> Stored items from a collection:
-------
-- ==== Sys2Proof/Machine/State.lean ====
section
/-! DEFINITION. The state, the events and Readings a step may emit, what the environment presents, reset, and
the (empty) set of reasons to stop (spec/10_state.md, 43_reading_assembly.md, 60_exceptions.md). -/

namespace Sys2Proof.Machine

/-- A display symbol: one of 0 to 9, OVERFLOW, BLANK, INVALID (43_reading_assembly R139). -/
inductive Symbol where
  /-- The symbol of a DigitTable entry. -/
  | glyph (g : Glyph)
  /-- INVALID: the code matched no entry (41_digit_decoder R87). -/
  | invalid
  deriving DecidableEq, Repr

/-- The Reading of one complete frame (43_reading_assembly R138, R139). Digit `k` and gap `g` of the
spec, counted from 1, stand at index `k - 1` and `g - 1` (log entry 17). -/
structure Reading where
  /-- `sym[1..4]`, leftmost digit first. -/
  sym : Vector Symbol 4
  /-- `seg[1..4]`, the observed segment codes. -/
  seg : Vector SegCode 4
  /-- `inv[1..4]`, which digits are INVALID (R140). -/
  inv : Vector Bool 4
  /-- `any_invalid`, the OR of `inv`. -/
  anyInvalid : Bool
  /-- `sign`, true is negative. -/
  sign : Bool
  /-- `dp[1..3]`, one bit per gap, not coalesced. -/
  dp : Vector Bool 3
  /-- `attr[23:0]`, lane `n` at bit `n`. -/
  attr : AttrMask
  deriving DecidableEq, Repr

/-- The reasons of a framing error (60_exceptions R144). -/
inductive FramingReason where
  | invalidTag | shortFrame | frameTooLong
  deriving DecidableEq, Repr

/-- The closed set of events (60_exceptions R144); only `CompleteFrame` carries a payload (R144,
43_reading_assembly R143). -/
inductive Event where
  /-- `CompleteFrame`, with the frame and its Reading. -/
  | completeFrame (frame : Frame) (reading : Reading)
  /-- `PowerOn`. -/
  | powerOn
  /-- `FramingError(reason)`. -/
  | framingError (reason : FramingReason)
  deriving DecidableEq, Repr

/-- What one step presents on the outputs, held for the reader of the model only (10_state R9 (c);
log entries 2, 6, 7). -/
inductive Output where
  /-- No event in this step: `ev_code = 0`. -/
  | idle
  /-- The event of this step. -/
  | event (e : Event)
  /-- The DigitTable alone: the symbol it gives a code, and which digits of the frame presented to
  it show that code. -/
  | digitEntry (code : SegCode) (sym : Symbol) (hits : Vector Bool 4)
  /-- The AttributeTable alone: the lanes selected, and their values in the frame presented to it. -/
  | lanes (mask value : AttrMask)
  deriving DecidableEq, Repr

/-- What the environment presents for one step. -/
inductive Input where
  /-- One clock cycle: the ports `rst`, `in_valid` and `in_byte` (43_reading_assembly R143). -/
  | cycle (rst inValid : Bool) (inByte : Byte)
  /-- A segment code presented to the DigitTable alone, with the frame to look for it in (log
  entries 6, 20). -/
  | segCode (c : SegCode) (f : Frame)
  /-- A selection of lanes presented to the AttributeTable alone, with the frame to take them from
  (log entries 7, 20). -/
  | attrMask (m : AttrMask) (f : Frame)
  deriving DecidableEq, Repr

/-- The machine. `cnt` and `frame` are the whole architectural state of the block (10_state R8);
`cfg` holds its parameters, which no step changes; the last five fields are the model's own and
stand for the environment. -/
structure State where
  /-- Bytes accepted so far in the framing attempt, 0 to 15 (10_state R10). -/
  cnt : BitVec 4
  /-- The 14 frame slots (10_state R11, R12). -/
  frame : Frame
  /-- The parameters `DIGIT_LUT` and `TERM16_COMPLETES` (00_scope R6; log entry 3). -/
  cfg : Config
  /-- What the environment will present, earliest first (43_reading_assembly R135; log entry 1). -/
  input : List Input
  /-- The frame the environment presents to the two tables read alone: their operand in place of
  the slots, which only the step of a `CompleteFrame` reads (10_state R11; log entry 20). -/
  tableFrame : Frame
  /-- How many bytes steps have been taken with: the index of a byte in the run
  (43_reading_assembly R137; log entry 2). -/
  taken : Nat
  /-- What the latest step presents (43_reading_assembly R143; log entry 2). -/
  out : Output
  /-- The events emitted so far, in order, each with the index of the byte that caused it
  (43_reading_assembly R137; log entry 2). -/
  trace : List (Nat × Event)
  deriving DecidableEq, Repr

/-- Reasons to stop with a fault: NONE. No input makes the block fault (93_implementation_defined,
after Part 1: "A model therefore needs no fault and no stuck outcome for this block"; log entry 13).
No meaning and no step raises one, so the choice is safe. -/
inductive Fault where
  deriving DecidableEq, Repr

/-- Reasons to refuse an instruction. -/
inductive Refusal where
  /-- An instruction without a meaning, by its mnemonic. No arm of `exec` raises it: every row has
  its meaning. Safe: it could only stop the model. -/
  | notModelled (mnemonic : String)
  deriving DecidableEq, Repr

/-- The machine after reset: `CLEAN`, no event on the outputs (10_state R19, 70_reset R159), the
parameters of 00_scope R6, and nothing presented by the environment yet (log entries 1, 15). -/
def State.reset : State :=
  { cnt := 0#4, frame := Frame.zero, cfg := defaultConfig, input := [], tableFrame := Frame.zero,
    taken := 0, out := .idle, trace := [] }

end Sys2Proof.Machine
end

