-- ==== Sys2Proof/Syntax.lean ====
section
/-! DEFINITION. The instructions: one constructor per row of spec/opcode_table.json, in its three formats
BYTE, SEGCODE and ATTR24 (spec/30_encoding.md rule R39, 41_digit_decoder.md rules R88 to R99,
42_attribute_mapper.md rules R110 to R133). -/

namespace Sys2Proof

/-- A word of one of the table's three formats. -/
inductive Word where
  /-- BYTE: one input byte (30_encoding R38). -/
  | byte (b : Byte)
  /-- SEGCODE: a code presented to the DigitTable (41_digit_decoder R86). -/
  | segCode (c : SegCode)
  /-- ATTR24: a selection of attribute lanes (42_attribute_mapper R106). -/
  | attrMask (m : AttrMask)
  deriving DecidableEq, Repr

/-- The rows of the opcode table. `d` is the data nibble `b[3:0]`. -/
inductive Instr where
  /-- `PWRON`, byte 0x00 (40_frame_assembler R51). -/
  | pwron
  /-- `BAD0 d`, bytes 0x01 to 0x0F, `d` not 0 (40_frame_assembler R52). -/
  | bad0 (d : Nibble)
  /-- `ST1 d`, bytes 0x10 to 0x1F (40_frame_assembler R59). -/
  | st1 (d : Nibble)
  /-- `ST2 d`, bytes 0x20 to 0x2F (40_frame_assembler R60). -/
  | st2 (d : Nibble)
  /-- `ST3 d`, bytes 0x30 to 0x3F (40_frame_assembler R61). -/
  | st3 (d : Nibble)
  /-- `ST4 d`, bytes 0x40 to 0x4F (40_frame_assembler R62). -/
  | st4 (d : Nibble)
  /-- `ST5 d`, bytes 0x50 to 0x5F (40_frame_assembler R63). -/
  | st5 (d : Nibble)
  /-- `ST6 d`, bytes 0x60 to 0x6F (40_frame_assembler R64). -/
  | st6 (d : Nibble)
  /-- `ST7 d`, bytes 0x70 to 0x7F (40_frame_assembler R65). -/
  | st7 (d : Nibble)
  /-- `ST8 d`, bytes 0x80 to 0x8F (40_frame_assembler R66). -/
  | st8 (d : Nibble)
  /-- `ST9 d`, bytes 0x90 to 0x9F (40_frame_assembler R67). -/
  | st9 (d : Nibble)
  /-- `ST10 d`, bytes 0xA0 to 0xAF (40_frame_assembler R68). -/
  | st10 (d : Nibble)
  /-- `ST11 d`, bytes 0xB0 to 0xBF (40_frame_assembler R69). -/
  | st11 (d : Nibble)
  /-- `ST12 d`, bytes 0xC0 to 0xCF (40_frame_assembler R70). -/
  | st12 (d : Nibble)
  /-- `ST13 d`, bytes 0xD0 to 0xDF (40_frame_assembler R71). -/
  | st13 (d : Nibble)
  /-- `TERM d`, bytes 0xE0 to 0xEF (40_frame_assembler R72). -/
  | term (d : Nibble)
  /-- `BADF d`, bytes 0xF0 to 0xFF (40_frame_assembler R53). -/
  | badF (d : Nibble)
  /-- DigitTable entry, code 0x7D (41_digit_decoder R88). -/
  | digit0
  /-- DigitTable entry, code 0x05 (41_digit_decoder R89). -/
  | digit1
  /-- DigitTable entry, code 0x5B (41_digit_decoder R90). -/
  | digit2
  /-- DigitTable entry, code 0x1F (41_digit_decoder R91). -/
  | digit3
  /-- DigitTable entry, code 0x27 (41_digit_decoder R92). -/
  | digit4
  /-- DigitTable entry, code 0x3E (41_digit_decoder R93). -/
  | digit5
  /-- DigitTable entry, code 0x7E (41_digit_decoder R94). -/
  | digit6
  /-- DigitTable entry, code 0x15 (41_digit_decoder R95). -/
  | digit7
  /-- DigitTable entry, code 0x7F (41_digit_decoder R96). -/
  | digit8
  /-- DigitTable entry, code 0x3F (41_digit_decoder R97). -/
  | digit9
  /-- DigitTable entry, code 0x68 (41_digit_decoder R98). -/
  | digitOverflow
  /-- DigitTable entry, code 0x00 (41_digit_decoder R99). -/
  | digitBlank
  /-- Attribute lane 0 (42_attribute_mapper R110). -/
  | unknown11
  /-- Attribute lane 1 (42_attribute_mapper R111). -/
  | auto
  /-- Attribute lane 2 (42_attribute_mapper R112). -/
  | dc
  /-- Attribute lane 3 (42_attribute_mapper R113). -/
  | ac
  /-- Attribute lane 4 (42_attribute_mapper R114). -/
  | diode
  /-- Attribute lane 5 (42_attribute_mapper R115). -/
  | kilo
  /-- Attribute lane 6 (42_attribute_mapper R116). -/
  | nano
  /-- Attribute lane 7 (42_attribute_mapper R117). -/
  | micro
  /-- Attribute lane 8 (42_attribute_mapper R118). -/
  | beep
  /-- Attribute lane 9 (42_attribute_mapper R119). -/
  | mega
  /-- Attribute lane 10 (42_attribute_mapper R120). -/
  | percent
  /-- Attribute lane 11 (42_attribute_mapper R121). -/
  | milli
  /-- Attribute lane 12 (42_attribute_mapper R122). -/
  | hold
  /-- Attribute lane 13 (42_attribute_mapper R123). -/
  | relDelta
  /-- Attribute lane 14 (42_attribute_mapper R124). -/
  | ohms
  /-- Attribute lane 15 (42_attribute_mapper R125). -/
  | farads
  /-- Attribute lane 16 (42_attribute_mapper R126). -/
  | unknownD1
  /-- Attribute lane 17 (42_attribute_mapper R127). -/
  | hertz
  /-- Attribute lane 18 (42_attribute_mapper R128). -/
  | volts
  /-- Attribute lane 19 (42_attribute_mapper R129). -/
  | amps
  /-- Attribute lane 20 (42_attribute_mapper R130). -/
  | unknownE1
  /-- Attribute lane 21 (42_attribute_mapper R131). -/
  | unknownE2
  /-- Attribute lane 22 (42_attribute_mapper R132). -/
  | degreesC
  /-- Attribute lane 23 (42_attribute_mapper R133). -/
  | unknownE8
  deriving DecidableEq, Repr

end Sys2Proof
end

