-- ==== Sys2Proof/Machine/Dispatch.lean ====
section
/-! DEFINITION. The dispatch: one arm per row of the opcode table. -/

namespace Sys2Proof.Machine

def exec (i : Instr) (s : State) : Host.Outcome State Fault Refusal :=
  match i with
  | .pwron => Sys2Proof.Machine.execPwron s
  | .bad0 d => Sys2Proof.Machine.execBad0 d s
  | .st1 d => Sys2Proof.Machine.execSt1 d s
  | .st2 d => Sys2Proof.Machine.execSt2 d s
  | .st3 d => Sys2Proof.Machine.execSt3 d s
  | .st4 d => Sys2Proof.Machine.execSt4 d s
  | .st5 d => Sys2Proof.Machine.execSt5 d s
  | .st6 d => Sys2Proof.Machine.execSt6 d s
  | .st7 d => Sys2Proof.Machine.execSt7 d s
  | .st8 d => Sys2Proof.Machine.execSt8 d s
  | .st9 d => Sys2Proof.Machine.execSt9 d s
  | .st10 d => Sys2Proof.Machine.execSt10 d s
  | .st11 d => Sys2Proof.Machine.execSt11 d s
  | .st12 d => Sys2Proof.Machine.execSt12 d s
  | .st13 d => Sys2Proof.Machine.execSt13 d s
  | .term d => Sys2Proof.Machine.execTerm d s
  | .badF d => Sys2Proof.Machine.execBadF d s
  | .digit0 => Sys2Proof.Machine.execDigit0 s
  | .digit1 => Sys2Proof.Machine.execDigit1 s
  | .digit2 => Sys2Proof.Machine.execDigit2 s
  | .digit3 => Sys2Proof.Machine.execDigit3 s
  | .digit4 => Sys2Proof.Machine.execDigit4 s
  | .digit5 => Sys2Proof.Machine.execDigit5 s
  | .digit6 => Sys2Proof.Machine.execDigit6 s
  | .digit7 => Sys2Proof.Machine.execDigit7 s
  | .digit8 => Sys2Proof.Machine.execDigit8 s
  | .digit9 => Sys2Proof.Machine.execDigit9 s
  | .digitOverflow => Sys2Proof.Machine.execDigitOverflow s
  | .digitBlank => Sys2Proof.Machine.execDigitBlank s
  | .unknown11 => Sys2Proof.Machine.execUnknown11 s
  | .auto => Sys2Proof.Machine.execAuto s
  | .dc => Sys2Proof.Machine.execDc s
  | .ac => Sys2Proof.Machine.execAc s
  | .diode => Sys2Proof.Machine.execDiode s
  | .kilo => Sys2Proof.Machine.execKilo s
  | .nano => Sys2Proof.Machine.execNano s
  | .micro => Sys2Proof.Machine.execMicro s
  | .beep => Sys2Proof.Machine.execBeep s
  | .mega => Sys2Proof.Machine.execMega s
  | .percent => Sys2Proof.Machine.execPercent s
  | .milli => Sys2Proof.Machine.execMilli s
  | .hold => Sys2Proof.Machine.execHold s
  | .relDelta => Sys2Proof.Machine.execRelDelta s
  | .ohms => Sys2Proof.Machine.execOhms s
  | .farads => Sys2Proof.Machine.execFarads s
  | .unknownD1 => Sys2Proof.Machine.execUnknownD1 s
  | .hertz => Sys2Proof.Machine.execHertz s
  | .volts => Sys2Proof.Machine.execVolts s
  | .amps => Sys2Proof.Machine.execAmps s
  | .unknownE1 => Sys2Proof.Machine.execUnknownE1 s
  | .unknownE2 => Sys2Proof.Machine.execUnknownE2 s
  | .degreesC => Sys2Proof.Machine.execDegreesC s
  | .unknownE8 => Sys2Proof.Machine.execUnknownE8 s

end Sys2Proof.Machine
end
-------
> Exercise details:
Give again exactly, and only, the lines above starting at the one with "70_reset R159), the" and ending at the one with "st5 (d : Nibble)".

> Response to this task:
/-- The machine after reset: `CLEAN`, no event on the outputs (10_state R19, 70_reset R159), the
parameters of 00_scope R6, and nothing presented by the environment yet (log entries 1, 15). -/
def State.reset : State :=
  { cnt := 0#4, frame := Frame.zero, cfg := defaultConfig, input := [], tableFrame := Frame.zero,
    taken := 0, out := .idle, trace := [] }

end Sys2Proof.Machine
end

-- ==== Sys2Proof/Syntax.lean ====
section
/-! DEFINITION. The instructions: one constructor per row of spec/opcode_table.json, in its three formats
BYTE, SEGCODE and ATTR24 (spec/30_encoding.md rule R39, 41_digit_decoder.md rules R88 to R99,
42_attribute_mapper.md rules R110 to R133). -/

namespace Sys2Proof

/-- A word of one of the table's three formats. -/
inductive Word where
  /-- BYTE: one input byte (30_encoding R38). -/
  | byte (b : Byte)
  /-- SEGCODE: a code presented to the DigitTable (41_digit_decoder R86). -/
  | segCode (c : SegCode)
  /-- ATTR24: a selection of attribute lanes (42_attribute_mapper R106). -/
  | attrMask (m : AttrMask)
  deriving DecidableEq, Repr

/-- The rows of the opcode table. `d` is the data nibble `b[3:0]`. -/
inductive Instr where
  /-- `PWRON`, byte 0x00 (40_frame_assembler R51). -/
  | pwron
  /-- `BAD0 d`, bytes 0x01 to 0x0F, `d` not 0 (40_frame_assembler R52). -/
  | bad0 (d : Nibble)
  /-- `ST1 d`, bytes 0x10 to 0x1F (40_frame_assembler R59). -/
  | st1 (d : Nibble)
  /-- `ST2 d`, bytes 0x20 to 0x2F (40_frame_assembler R60). -/
  | st2 (d : Nibble)
  /-- `ST3 d`, bytes 0x30 to 0x3F (40_frame_assembler R61). -/
  | st3 (d : Nibble)
  /-- `ST4 d`, bytes 0x40 to 0x4F (40_frame_assembler R62). -/
  | st4 (d : Nibble)
  /-- `ST5 d`, bytes 0x50 to 0x5F (40_frame_assembler R63). -/
  | st5 (d : Nibble)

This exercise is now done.